The UCP is a separatist party. There, we said it.
The premier of Alberta has cleared her throat and made it known that she hasn’t (yet) penned her name to any petition calling for separating from Canada. Whew, that’s good, no?
Except, wait. Just the fact that this was a CBC headline yesterday demonstrates how long it has remained weirdly unclear whether Smith is okay with the federation going to hell.
She continues to claim she’s for a “sovereign” Alberta in a “unified” Canada, whatever that means. Writing in The Tyee, David Climenhaga gives the hook to all the tap dancing: “If you don’t understand by now that the United Conservative Party led by Danielle Smith is a separatist party, then you haven’t been paying attention.”
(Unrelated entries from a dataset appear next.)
/-- In RESET the tile does no work: whatever is commanded, a tile in RESET stands as its reset left it (R167), and neither condition of
R167 stands outside RESET. Only START_BEGIN leaves RESET (R167, R169); RUNNING is left, and SEARCH entered, only at a reset (R23, R172);
the reset cause changes only at a reset (R168), the straps only there and where a start begins (R169), and a finding is added or cleared
in no other event of RUNNING than a reset (R174). -/
def Obligations.ResetTileDoesNoWork : Prop :=
  ∀ s t : State, ResetLaw s → step s = .next t →
    ResetLaw t ∧
      ∀ c rest, s.pending = c :: rest →
        (s.sup.state = .reset → t.sup.state ≠ .reset → ∃ pins, c = .startBegin pins) ∧
          (s.sup.state = .running → t.sup.state = .running ∨ ResetTaken c t) ∧
          (t.rx.link = .search → s.rx.link = .search ∨ ResetTaken c t) ∧
          (t.sup.cause = s.sup.cause ∨ ResetTaken c t) ∧
          (t.sup.straps = s.sup.straps ∨ ResetTaken c t ∨ (s.sup.state = .reset ∧ ∃ pins, c = .startBegin pins)) ∧
          (s.sup.state = .running → t.sup.findings = s.sup.findings ∨ ResetTaken c t)

/-- Every step keeps the law of the die record, the law that an unforced cell drives no FAILED die, and the probe lists' bounds
(R34, R56, R43, R44). -/
def Obligations.HealthLawsAreKept : Prop :=
  ∀ s t : State, DieLaw s → DrivenDieLaw s → ProbeLaw s → step s = .next t →
    DieLaw t ∧ DrivenDieLaw t ∧ ProbeLaw t

/-- Every step keeps the blank flag's law, the ranges of the frame store, drive values and figures, R35's one driven die in a cell,
and the law of the concealment tables (R11, R12, R21, R35, R84 to R87, R92, R95, R99). -/
def Obligations.DisplayLawsAreKept : Prop :=
  ∀ s t : State, BlankLaw s → DriveLaw s → ConcealLaw s → step s = .next t → BlankLaw t ∧ DriveLaw t ∧ ConcealLaw t

/-- Every step keeps the peer load list and the governor's ranges (R112, R115 to R120). That a peer's age may stand at 64 and the
announcement counter at 16, where R115 gives ages of 0 to 63 and 7.1 a counter of 0 to 15, is the model's choice: a boundary taken apart
leaves a count at its limit due for its own row (log entry 1). -/
def Obligations.GovernorLawIsKept : Prop :=
  ∀ s t : State, ResetLaw s → GovernorLaw s → step s = .next t → GovernorLaw t

/-- Every step keeps the banks, the pending set, the transmit state, CLASH and the carried peak in agreement, the report queue
within its law, and the port's items with what they stand for (R114, R128, R130, R132 to R134, R156, R163 to R165). -/
def Obligations.BusLawsAreKept : Prop :=
  ∀ s t : State, ResetLaw s → BankLaw s → ReportLaw s → ItemLaw s → step s = .next t → BankLaw t ∧ ReportLaw t ∧ ItemLaw t

/-- Every step keeps the law of the store: a write is in flight exactly in WRITING, and its record is given up (R145, R146,
R152). -/
def Obligations.StoreLawIsKept : Prop := ∀ s t : State, StoreLaw s → step s = .next t → StoreLaw t
end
Climenhaga quotes well-connected Calgary Herald columnist Don Braid who wrote: “At the top level of the UCP they’re pondering whether to hold a vote on the party turning separatist.” Says Climenhaga: “Fair enough. They should.”
Because, well… “As is by now well known, party members and officials who are also Alberta Prosperity Project separatists are making regular visits to Washington to plot Canada’s destruction with unnamed members of the Donald Trump administration.” This as 19 UCP MLAs reportedly support the separatist petition and Smith has let it be known that’s fine with her.
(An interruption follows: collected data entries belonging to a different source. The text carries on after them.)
-- ==== Sys2Proof/Laws/BoundaryFrames.lean ====
section
/-! SUPPORT. Frame lemmas of the boundary work of the blocks: what each leaves unchanged, as one simp lemma for each operation. -/

namespace Sys2Proof.Machine

variable (s : State)

/-- BLANK_FLAG_CLEAR. -/
@[simp] theorem takeBlankClear_frame :
    (takeBlankClear s).sup = s.sup ∧ (takeBlankClear s).rx = s.rx ∧ (takeBlankClear s).scan.position = s.scan.position ∧
    (takeBlankClear s).scan.chanP = s.scan.chanP ∧ (takeBlankClear s).scan.chanS = s.scan.chanS ∧
    (takeBlankClear s).scan.marker = s.scan.marker ∧ (takeBlankClear s).scan.slot = s.scan.slot ∧
    (takeBlankClear s).health = s.health ∧ (takeBlankClear s).map = s.map ∧ (takeBlankClear s).drive = s.drive ∧
    (takeBlankClear s).conceal = s.conceal ∧ (takeBlankClear s).gov = s.gov ∧ (takeBlankClear s).seam.own = s.seam.own ∧
    (takeBlankClear s).seam.recv = s.seam.recv ∧ (takeBlankClear s).seam.buffer = s.seam.buffer ∧
    (takeBlankClear s).seam.count = s.seam.count ∧ (takeBlankClear s).seam.lineBank = s.seam.lineBank ∧
    (takeBlankClear s).seam.nextBank = s.seam.nextBank ∧ (takeBlankClear s).seam.tx = s.seam.tx ∧
    (takeBlankClear s).seam.mismatches = s.seam.mismatches ∧ (takeBlankClear s).seam.clash = s.seam.clash ∧
    (takeBlankClear s).seam.ownSent = s.seam.ownSent ∧ (takeBlankClear s).store = s.store ∧
    (takeBlankClear s).port.immediate = s.port.immediate ∧ (takeBlankClear s).port.long = s.port.long ∧
    (takeBlankClear s).port.request = s.port.request ∧ (takeBlankClear s).port.queue = s.port.queue ∧
    (takeBlankClear s).port.marks = s.port.marks ∧ (takeBlankClear s).port.refillCursor = s.port.refillCursor ∧
    (takeBlankClear s).pending = s.pending := by
  and_intros <;> (unfold takeBlankClear; (repeat' split) <;> simp)

/-- The judgement of the period. -/
@[simp] theorem judgePeriod_frame (t : Taking) :
    (judgePeriod t s).sup = s.sup ∧ (judgePeriod t s).rx = s.rx ∧ (judgePeriod t s).scan.position = s.scan.position ∧
    (judgePeriod t s).scan.chanP = s.scan.chanP ∧ (judgePeriod t s).scan.chanS = s.scan.chanS ∧
    (judgePeriod t s).scan.slot = s.scan.slot ∧ (judgePeriod t s).health = s.health ∧ (judgePeriod t s).map = s.map ∧
    (judgePeriod t s).drive = s.drive ∧ (judgePeriod t s).conceal = s.conceal ∧ (judgePeriod t s).gov = s.gov ∧
    (judgePeriod t s).seam.own = s.seam.own ∧ (judgePeriod t s).seam.recv = s.seam.recv ∧
    (judgePeriod t s).seam.buffer = s.seam.buffer ∧ (judgePeriod t s).seam.count = s.seam.count ∧
    (judgePeriod t s).seam.lineBank = s.seam.lineBank ∧ (judgePeriod t s).seam.nextBank = s.seam.nextBank ∧
    (judgePeriod t s).seam.tx = s.seam.tx ∧ (judgePeriod t s).seam.mismatches = s.seam.mismatches ∧
    (judgePeriod t s).seam.clash = s.seam.clash ∧ (judgePeriod t s).seam.ownSent = s.seam.ownSent ∧
    (judgePeriod t s).store = s.store ∧ (judgePeriod t s).port.immediate = s.port.immediate ∧
    (judgePeriod t s).port.long = s.port.long ∧ (judgePeriod t s).port.request = s.port.request ∧
    (judgePeriod t s).port.queue = s.port.queue ∧ (judgePeriod t s).port.marks = s.port.marks ∧
    (judgePeriod t s).port.refillCursor = s.port.refillCursor ∧ (judgePeriod t s).pending = s.pending := by
  cases t <;> simp [judgePeriod, takeIf]

/-- ANOMALY_RUN_NOTICE. -/
@[simp] theorem takeAnomalyNotice_frame :
    (takeAnomalyNotice s).sup = s.sup ∧ (takeAnomalyNotice s).rx = s.rx ∧ (takeAnomalyNotice s).scan = s.scan ∧
    (takeAnomalyNotice s).health.dies = s.health.dies ∧ (takeAnomalyNotice s).health.requests = s.health.requests ∧
    (takeAnomalyNotice s).health.cursor = s.health.cursor ∧ (takeAnomalyNotice s).health.plan = s.health.plan ∧
    (takeAnomalyNotice s).health.findings = s.health.findings ∧
    (takeAnomalyNotice s).health.anomalyRun = s.health.anomalyRun ∧ (takeAnomalyNotice s).map = s.map ∧
    (takeAnomalyNotice s).drive = s.drive ∧ (takeAnomalyNotice s).conceal = s.conceal ∧ (takeAnomalyNotice s).gov = s.gov ∧
    (takeAnomalyNotice s).seam.own = s.seam.own ∧ (takeAnomalyNotice s).seam.recv = s.seam.recv ∧
    (takeAnomalyNotice s).seam.buffer = s.seam.buffer ∧ (takeAnomalyNotice s).seam.count = s.seam.count ∧
    (takeAnomalyNotice s).seam.lineBank = s.seam.lineBank ∧ (takeAnomalyNotice s).seam.nextBank = s.seam.nextBank ∧
    (takeAnomalyNotice s).seam.tx = s.seam.tx ∧ (takeAnomalyNotice s).seam.mismatches = s.seam.mismatches ∧
    (takeAnomalyNotice s).seam.clash = s.seam.clash ∧ (takeAnomalyNotice s).seam.ownSent = s.seam.ownSent ∧
    (takeAnomalyNotice s).store = s.store ∧ (takeAnomalyNotice s).port.immediate = s.port.immediate ∧
    (takeAnomalyNotice s).port.long = s.port.long ∧ (takeAnomalyNotice s).port.request = s.port.request ∧
    (takeAnomalyNotice s).port.queue = s.port.queue ∧ (takeAnomalyNotice s).port.marks = s.port.marks ∧
    (takeAnomalyNotice s).port.refillCursor = s.port.refillCursor ∧ (takeAnomalyNotice s).pending = s.pending := by
  and_intros <;> (unfold takeAnomalyNotice; (repeat' split) <;> simp)

/-- The Health Monitor's boundary work. -/
@[simp] theorem healthBoundary_frame (t : Taking) :
    (healthBoundary t s).sup = s.sup ∧ (healthBoundary t s).rx = s.rx ∧ (healthBoundary t s).scan = s.scan ∧
    (healthBoundary t s).health.requests = s.health.requests ∧ (healthBoundary t s).health.cursor = s.health.cursor ∧
    (healthBoundary t s).map = s.map ∧ (healthBoundary t s).drive = s.drive ∧ (healthBoundary t s).conceal = s.conceal ∧
    (healthBoundary t s).gov = s.gov ∧ (healthBoundary t s).seam.own = s.seam.own ∧
    (healthBoundary t s).seam.recv = s.seam.recv ∧ (healthBoundary t s).seam.buffer = s.seam.buffer ∧
    (healthBoundary t s).seam.count = s.seam.count ∧ (healthBoundary t s).seam.lineBank = s.seam.lineBank ∧
    (healthBoundary t s).seam.nextBank = s.seam.nextBank ∧ (healthBoundary t s).seam.tx = s.seam.tx ∧
    (healthBoundary t s).seam.mismatches = s.seam.mismatches ∧ (healthBoundary t s).seam.clash = s.seam.clash ∧
    (healthBoundary t s).seam.ownSent = s.seam.ownSent ∧ (healthBoundary t s).store = s.store ∧
    (healthBoundary t s).port.immediate = s.port.immediate ∧ (healthBoundary t s).port.long = s.port.long ∧
    (healthBoundary t s).port.request = s.port.request ∧ (healthBoundary t s).port.queue = s.port.queue ∧
    (healthBoundary t s).port.marks = s.port.marks ∧ (healthBoundary t s).port.refillCursor = s.port.refillCursor ∧
    (healthBoundary t s).pending = s.pending := by
  cases t <;> simp [healthBoundary, takeIf]

/-- EDGE notices becoming pending. -/
@[simp] theorem pendEdges_frame (p : Edge → Bool) :
    (pendEdges p s).sup = s.sup ∧ (pendEdges p s).rx = s.rx ∧ (pendEdges p s).scan = s.scan ∧
    (pendEdges p s).health = s.health ∧ (pendEdges p s).map = s.map ∧ (pendEdges p s).drive = s.drive ∧
    (pendEdges p s).conceal = s.conceal ∧ (pendEdges p s).gov = s.gov ∧ (pendEdges p s).seam.own = s.seam.own ∧
    (pendEdges p s).seam.recv = s.seam.recv ∧ (pendEdges p s).seam.buffer = s.seam.buffer ∧
    (pendEdges p s).seam.count = s.seam.count ∧ (pendEdges p s).seam.lineBank = s.seam.lineBank ∧
    (pendEdges p s).seam.nextBank = s.seam.nextBank ∧ (pendEdges p s).seam.tx = s.seam.tx ∧
    (pendEdges p s).seam.mismatches = s.seam.mismatches ∧ (pendEdges p s).seam.clash = s.seam.clash ∧
    (pendEdges p s).seam.ownSent = s.seam.ownSent ∧ (pendEdges p s).store = s.store ∧ (pendEdges p s).port = s.port ∧
    (pendEdges p s).pending = s.pending := by
  simp [pendEdges]

/-- The exchange of the tables. -/
@[simp] theorem swapTables_frame :
    (swapTables s).sup = s.sup ∧ (swapTables s).rx = s.rx ∧ (swapTables s).scan = s.scan ∧ (swapTables s).health = s.health ∧
    (swapTables s).map = s.map ∧ (swapTables s).drive = s.drive ∧ (swapTables s).conceal.rerun = s.conceal.rerun ∧
    (swapTables s).conceal.k = s.conceal.k ∧ (swapTables s).conceal.far = s.conceal.far ∧
    (swapTables s).conceal.lastSent = s.conceal.lastSent ∧ (swapTables s).conceal.refresh = s.conceal.refresh ∧
    (swapTables s).conceal.mismatch = s.conceal.mismatch ∧ (swapTables s).gov = s.gov ∧ (swapTables s).seam = s.seam ∧
    (swapTables s).store = s.store ∧ (swapTables s).port = s.port ∧ (swapTables s).pending = s.pending := by
  simp [swapTables]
I’m Tyee editor-in-chief David Beers, glad to be here on The Edge of all things Alberta politics.
Speaking of the business of manufacturing populist revolts, also in The Tyee this week Mitchell Anderson traces how Britain’s Brexit boosters drew inspiration from Preston Manning’s rebellious Reform Party. Today, if an election were held, Reform UK might just win.
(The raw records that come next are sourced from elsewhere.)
-- ==== Sys2Proof/Laws/Line.lean ====
section
/-! SUPPORT. The serial lines (R124, R19): a byte's ten bit times, a frame's or record's bytes through the line and back, and the pixel
link cut at its idles. -/

namespace Sys2Proof.Machine

/-- A byte through its data bits. -/
theorem byteOfBits_dataBits (b : Byte) : byteOfBits (dataBits b) = b := by
  revert b; decide +kernel

@[simp] theorem bitLevel_recessive (bit : Bool) : decide (bitLevel bit = .recessive) = bit := by cases bit <;> rfl

/-- The ten bit times, one by one. -/
theorem byteLevels_eq (b : Byte) :
    byteLevels b =
      [.dominant, bitLevel (b.getLsbD 7), bitLevel (b.getLsbD 6), bitLevel (b.getLsbD 5), bitLevel (b.getLsbD 4),
        bitLevel (b.getLsbD 3), bitLevel (b.getLsbD 2), bitLevel (b.getLsbD 1), bitLevel (b.getLsbD 0), .recessive] := rfl

/-- A byte's line: ten stretches of one bit time. -/
theorem serialLine_cons (bit : Nat) (b : Byte) (bs : List Byte) :
    serialLine bit (b :: bs) =
      ⟨.dominant, bit⟩ :: ⟨bitLevel (b.getLsbD 7), bit⟩ :: ⟨bitLevel (b.getLsbD 6), bit⟩ ::
        ⟨bitLevel (b.getLsbD 5), bit⟩ :: ⟨bitLevel (b.getLsbD 4), bit⟩ :: ⟨bitLevel (b.getLsbD 3), bit⟩ ::
        ⟨bitLevel (b.getLsbD 2), bit⟩ :: ⟨bitLevel (b.getLsbD 1), bit⟩ :: ⟨bitLevel (b.getLsbD 0), bit⟩ ::
        ⟨.recessive, bit⟩ :: serialLine bit bs := by
  simp [serialLine, frameLevels, byteLevels_eq]

@[simp] theorem serialLine_nil (bit : Nat) : serialLine bit [] = [] := rfl

theorem serialLine_ns (bit : Nat) (bs : List Byte) : ∀ r ∈ serialLine bit bs, r.ns = bit := by
  intro r h
  simp only [serialLine, List.mem_map] at h
  obtain ⟨l, -, rfl⟩ := h
  rfl

theorem realRuns_serialLine {bit : Nat} (h : 0 < bit) (bs : List Byte) : realRuns (serialLine bit bs) = serialLine bit bs :=
  List.filter_eq_self.mpr (fun r hr => by simp [serialLine_ns bit bs r hr, h])

/-! ## Bit times -/

theorem bitMiddle_succ (bit i : Nat) : bitMiddle bit (i + 1) = bitMiddle bit i + bit := by simp [bitMiddle, Nat.succ_mul]; omega

/-- The level in the first bit time. -/
theorem levelAt_first {bit : Nat} (h : 0 < bit) (l : Level) (rest : List LineRun) :
    levelAt (⟨l, bit⟩ :: rest) (bitMiddle bit 0) = l := by
  have : bitMiddle bit 0 < bit := by simp only [bitMiddle]; omega
  simp [levelAt, this]

/-- The level in a later bit time. -/
theorem levelAt_later (bit i : Nat) (l : Level) (rest : List LineRun) :
    levelAt (⟨l, bit⟩ :: rest) (bitMiddle bit (i + 1)) = levelAt rest (bitMiddle bit i) := by
  simp [levelAt, bitMiddle_succ]

/-- The line from the middle of the first bit time on. -/
theorem lineFrom_first {bit : Nat} (h : 0 < bit) (l : Level) (rest : List LineRun) :
    lineFrom (⟨l, bit⟩ :: rest) (bitMiddle bit 0) = ⟨l, bit - bit / 2⟩ :: rest := by
  have : bit / 2 < bit := by omega
  simp [lineFrom, bitMiddle, this]

/-- The line from the middle of a later bit time on. -/
theorem lineFrom_later (bit i : Nat) (l : Level) (rest : List LineRun) :
    lineFrom (⟨l, bit⟩ :: rest) (bitMiddle bit (i + 1)) = lineFrom rest (bitMiddle bit i) := by
  simp [lineFrom, bitMiddle_succ]

/-! ## The filter -/

/-- The filter lets a line without short dominant stretches through (R124). -/
theorem filterFrom_eq (n : Nat) (l : List LineRun) (h : ∀ r ∈ l, Config.glitchNs ≤ r.ns) : filterFrom n l = l := by
  induction l generalizing n with
  | nil => rfl
  | cons r rest ih =>
    obtain ⟨level, ns⟩ := r
    have hr : Config.glitchNs ≤ ns := h _ List.mem_cons_self
    have ih := fun m => ih m (fun r hr => h r (List.mem_cons_of_mem _ hr))
    cases level with
    | recessive => simp [filterFrom, ih]
    | dominant =>
      have : ¬n + ns + dominantFor rest < Config.glitchNs := by omega
      simp [filterFrom, ih, this]

theorem filteredLine_frameLine (bs : List Byte) : filteredLine (frameLine bs) = frameLine bs := by
  rw [filteredLine, frameLine, realRuns_serialLine (by decide)]
  exact filterFrom_eq 0 _ (fun r hr => by rw [serialLine_ns _ bs r hr]; decide)

/-! ## Reading -/

/-- A byte is read as it was sent, whatever follows, and the line behind it begins with the rest of its stop bit. -/
theorem read_byte {bit : Nat} (h : 0 < bit) (b : Byte) (rest : List LineRun) :
    let line := (byteLevels b).map (fun l => ⟨l, bit⟩) ++ rest
    readData bit line = b ∧ levelAt line (bitMiddle bit 9) = .recessive ∧
      lineFrom line (bitMiddle bit 9) = ⟨.recessive, bit - bit / 2⟩ :: rest := by
  intro line
  simp only [line, byteLevels_eq, List.map_cons, List.map_nil, List.cons_append, List.nil_append]
  refine ⟨?_, ?_, ?_⟩
  · conv => rhs; rw [← byteOfBits_dataBits b]
    simp [readData, levelAt_first h, levelAt_later, dataBits]
  · simp [levelAt_first h, levelAt_later]
  · simp [lineFrom_first h, lineFrom_later]

theorem serialLine_append (bit : Nat) (as bs : List Byte) : serialLine bit (as ++ bs) = serialLine bit as ++ serialLine bit bs := by
  simp [serialLine, frameLevels]

theorem serialLine_cons' (bit : Nat) (b : Byte) (bs : List Byte) :
    serialLine bit (b :: bs) = (byteLevels b).map (fun l => ⟨l, bit⟩) ++ serialLine bit bs := by
  simp [serialLine, frameLevels]

/-- Bytes sent back to back are read one after the other, and the line behind them may stay at the stop level. -/
theorem readBytes_serialLine {bit limit : Nat} (h : 0 < bit) (hl : bit - bit / 2 < limit) (fuel : Nat) (b : Byte) (bs : List Byte)
    (idle : List LineRun) (hi : ∀ q, nextEdge limit q idle = none) (hf : bs.length < fuel) :
    readBytes bit limit fuel (serialLine bit (b :: bs) ++ idle) = some (b :: bs) := by
  induction bs generalizing b fuel with
  | nil =>
    obtain _ | fuel := fuel
    · simp at hf
    obtain ⟨h1, h2, h3⟩ := read_byte h b idle
    rw [serialLine_cons', serialLine_nil, List.append_nil, readBytes, h2, h3, nextEdge, if_neg (by omega), hi, h1]
  | cons c cs ih =>
    obtain _ | fuel := fuel
    · simp at hf
    obtain ⟨h1, h2, h3⟩ := read_byte h b (serialLine bit (c :: cs) ++ idle)
    rw [serialLine_cons', List.append_assoc, readBytes, h2, h3, nextEdge, if_neg (by omega)]
    have e : nextEdge limit (0 + (bit - bit / 2)) (serialLine bit (c :: cs) ++ idle) = some (serialLine bit (c :: cs) ++ idle) := by
      rw [serialLine_cons]; rfl
    simp only [e, h1, ih fuel c (by simpa using hf), Option.map_some]

theorem length_serialLine (bit : Nat) (bs : List Byte) : (serialLine bit bs).length = 10 * bs.length := by
  induction bs with
  | nil => rfl
  | cons b bs ih => rw [serialLine_cons]; simp [ih]; omega

/-- Bytes sent back to back are read as they were sent, between stretches of the stop level. -/
theorem readSerial_serialLine {bit limit : Nat} (h : 0 < bit) (hl : bit - bit / 2 < limit) (bs : List Byte)
    (before idle : List LineRun) (hb : ∀ r ∈ before, r.level = .recessive) (hr : ∀ r ∈ idle, r.level = .recessive) :
    readSerial bit limit (before ++ (serialLine bit bs ++ idle)) = some bs := by
  have skip : ∀ (l m : List LineRun), (∀ r ∈ l, r.level = .recessive) →
      (l ++ m).dropWhile (fun r => decide (r.level = .recessive)) = m.dropWhile (fun r => decide (r.level = .recessive)) := by
    intro l m hm
    induction l with
    | nil => rfl
    | cons r l ih => simp [hm r List.mem_cons_self, ih (fun x hx => hm x (List.mem_cons_of_mem _ hx))]
  have none : ∀ (l : List LineRun), (∀ r ∈ l, r.level = .recessive) → ∀ q, nextEdge limit q l = none := by
    intro l hm
    induction l with
    | nil => intro q; rfl
    | cons r l ih =>
      intro q
      obtain ⟨level, n⟩ := r
      obtain rfl : level = .recessive := hm ⟨level, n⟩ List.mem_cons_self
      rw [nextEdge]; split
      · rfl
      · exact ih (fun x hx => hm x (List.mem_cons_of_mem _ hx)) _
  rw [readSerial, skip _ _ hb]
  cases bs with
  | nil =>
    have := skip idle [] hr
    simp only [List.append_nil, List.dropWhile_nil] at this
    rw [serialLine_nil, List.nil_append, this]
  | cons b bs =>
    have e : (serialLine bit (b :: bs) ++ idle).dropWhile (fun r => decide (r.level = .recessive)) =
        serialLine bit (b :: bs) ++ idle := by
      rw [serialLine_cons]; rfl
    have hn := length_serialLine bit (b :: bs)
    rw [e]
    have hc : ∃ r l, serialLine bit (b :: bs) ++ idle = r :: l := by rw [serialLine_cons]; exact ⟨_, _, rfl⟩
    obtain ⟨r, l, hrl⟩ := hc
    have hlen : (serialLine bit (b :: bs) ++ idle).length = (r :: l).length := by rw [hrl]
    rw [hrl]
    show readBytes bit limit (r :: l).length (r :: l) = _
    rw [← hlen, ← hrl]
    exact readBytes_serialLine h hl _ b bs idle (none idle hr) (by simp only [List.length_append, hn, List.length_cons]; omega)

/-- A frame sent alone is heard as its bytes (R124, R125). -/
theorem readLine_frameLine (bs : List Byte) : readLine (frameLine bs) = some bs := by
  rw [readLine, filteredLine_frameLine]
  simpa [frameLine] using readSerial_serialLine (by decide : 0 < Config.bitNs) (by decide) bs [] [] (by simp) (by simp)

/-! ## The pixel link (R19) -/

/-- A record's bytes are read from the pixel link, between stretches at the stop level. -/
theorem readLink_linkLine (bs : List Byte) (before idle : List LineRun) (hb : ∀ r ∈ before, r.level = .recessive)
    (hr : ∀ r ∈ idle, r.level = .recessive) : readLink (before ++ (linkLine bs ++ idle)) = some bs :=
  readSerial_serialLine (by decide) (by decide) bs before idle hb hr

/-- How long a line has been at the stop level behind these stretches, `quiet` ns before them. -/
def quietAfter : Nat → List LineRun → Nat
  | quiet, [] => quiet
  | quiet, ⟨.recessive, n⟩ :: rest => quietAfter (quiet + n) rest
  | _, ⟨.dominant, _⟩ :: rest => quietAfter 0 rest

/-- Stretches that never leave the link idle go to the front of the first part. -/
theorem cutAtIdle_append (quiet : Nat) (l rest : List LineRun)
    (h : ∀ k, k ≤ l.length → quietAfter quiet (l.take k) < Config.linkIdleNs) :
    cutAtIdle quiet (l ++ rest) = l.foldr addRun (cutAtIdle (quietAfter quiet l) rest) := by
  induction l generalizing quiet with
  | nil => rfl
  | cons r l ih =>
    obtain ⟨level, n⟩ := r
    cases level with
    | dominant =>
      have ih := ih 0 (fun k hk => by simpa [quietAfter] using h (k + 1) (by simpa using hk))
      simp [cutAtIdle, quietAfter, ih]
    | recessive =>
      have h1 : quiet + n < Config.linkIdleNs := by simpa [quietAfter] using h 1 (by simp)
      have ih := ih (quiet + n) (fun k hk => by simpa [quietAfter] using h (k + 1) (by simpa using hk))
      have h2 : ¬(quiet < Config.linkIdleNs ∧ Config.linkIdleNs ≤ quiet + n) := by omega
      simp [cutAtIdle, quietAfter, ih, h2]

/-- A stretch at the stop level that makes the link idle ends a part. -/
theorem cutAtIdle_idle (quiet n : Nat) (rest : List LineRun) (h : quiet < Config.linkIdleNs) (h' : Config.linkIdleNs ≤ quiet + n) :
    cutAtIdle quiet (⟨.recessive, n⟩ :: rest) = ([], true) :: cutAtIdle (quiet + n) rest := by
  simp [cutAtIdle, h, h']

/-- Where the level changes back, the link goes on as from its beginning: the last part of what came before is the front of what
follows. -/
theorem cutAtIdle_splice (quiet n : Nat) (l rest : List LineRun) :
    ∃ parts last first more, cutAtIdle quiet l = parts ++ [(last, false)] ∧
      cutAtIdle 0 (⟨.dominant, n⟩ :: rest) = first :: more ∧
      cutAtIdle quiet (l ++ ⟨.dominant, n⟩ :: rest) = parts ++ (last ++ first.1, first.2) :: more := by
  have front : ∀ r ps, ∃ p e more, addRun r ps = (p, e) :: more := by
    intro r ps; cases ps <;> exact ⟨_, _, _, rfl⟩
  induction l generalizing quiet with
  | nil =>
    obtain ⟨p, e, more, hp⟩ := front ⟨.dominant, n⟩ (cutAtIdle 0 rest)
    exact ⟨[], [], (p, e), more, rfl, hp, hp⟩
  | cons r l ih =>
    have step : ∀ q, cutAtIdle quiet (r :: l) = addRun r (cutAtIdle q l) →
        cutAtIdle quiet (r :: (l ++ ⟨.dominant, n⟩ :: rest)) = addRun r (cutAtIdle q (l ++ ⟨.dominant, n⟩ :: rest)) →
        ∃ parts last first more, cutAtIdle quiet (r :: l) = parts ++ [(last, false)] ∧
          cutAtIdle 0 (⟨.dominant, n⟩ :: rest) = first :: more ∧
          cutAtIdle quiet (r :: l ++ ⟨.dominant, n⟩ :: rest) = parts ++ (last ++ first.1, first.2) :: more := by
      intro q e1 e2
      obtain ⟨parts, last, first, more, h1, h2, h3⟩ := ih q
      rw [List.cons_append, e1, e2, h1, h3]
      cases parts with
      | nil => exact ⟨[], r :: last, first, more, rfl, h2, rfl⟩
      | cons p ps => exact ⟨(r :: p.1, p.2) :: ps, last, first, more, rfl, h2, rfl⟩
    obtain ⟨level, m⟩ := r
    cases level with
    | dominant => exact step 0 rfl rfl
    | recessive =>
      by_cases hc : quiet < Config.linkIdleNs ∧ Config.linkIdleNs ≤ quiet + m
      · obtain ⟨parts, last, first, more, h1, h2, h3⟩ := ih (quiet + m)
        refine ⟨([], true) :: parts, last, first, more, ?_, h2, ?_⟩ <;> simp [cutAtIdle, hc, h1, h3]
      · exact step (quiet + m) (by simp [cutAtIdle, hc]) (by simp [cutAtIdle, hc])

end Sys2Proof.Machine
end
Meanwhile, Canada’s News Forum TV broadcaster is expanding, including opening a bureau in Calgary. Christopher Holcroft reveals its role as megaphone for the U.S. dark money-backed libertarian Atlas Network and how federal regulators helped expand its reach.
We also shared a news report from Pincher Creek’s Shootin’ the Breeze saying that country music star Corb Lund’s efforts to launch his own citizen initiative petition drive has been approved. It’s against UCP-backed coal mining in the previously protected eastern slopes of the Rockies.
This week’s lesson seems to be that petitions have consequences. Choose wisely. Please, don’t drink and sign.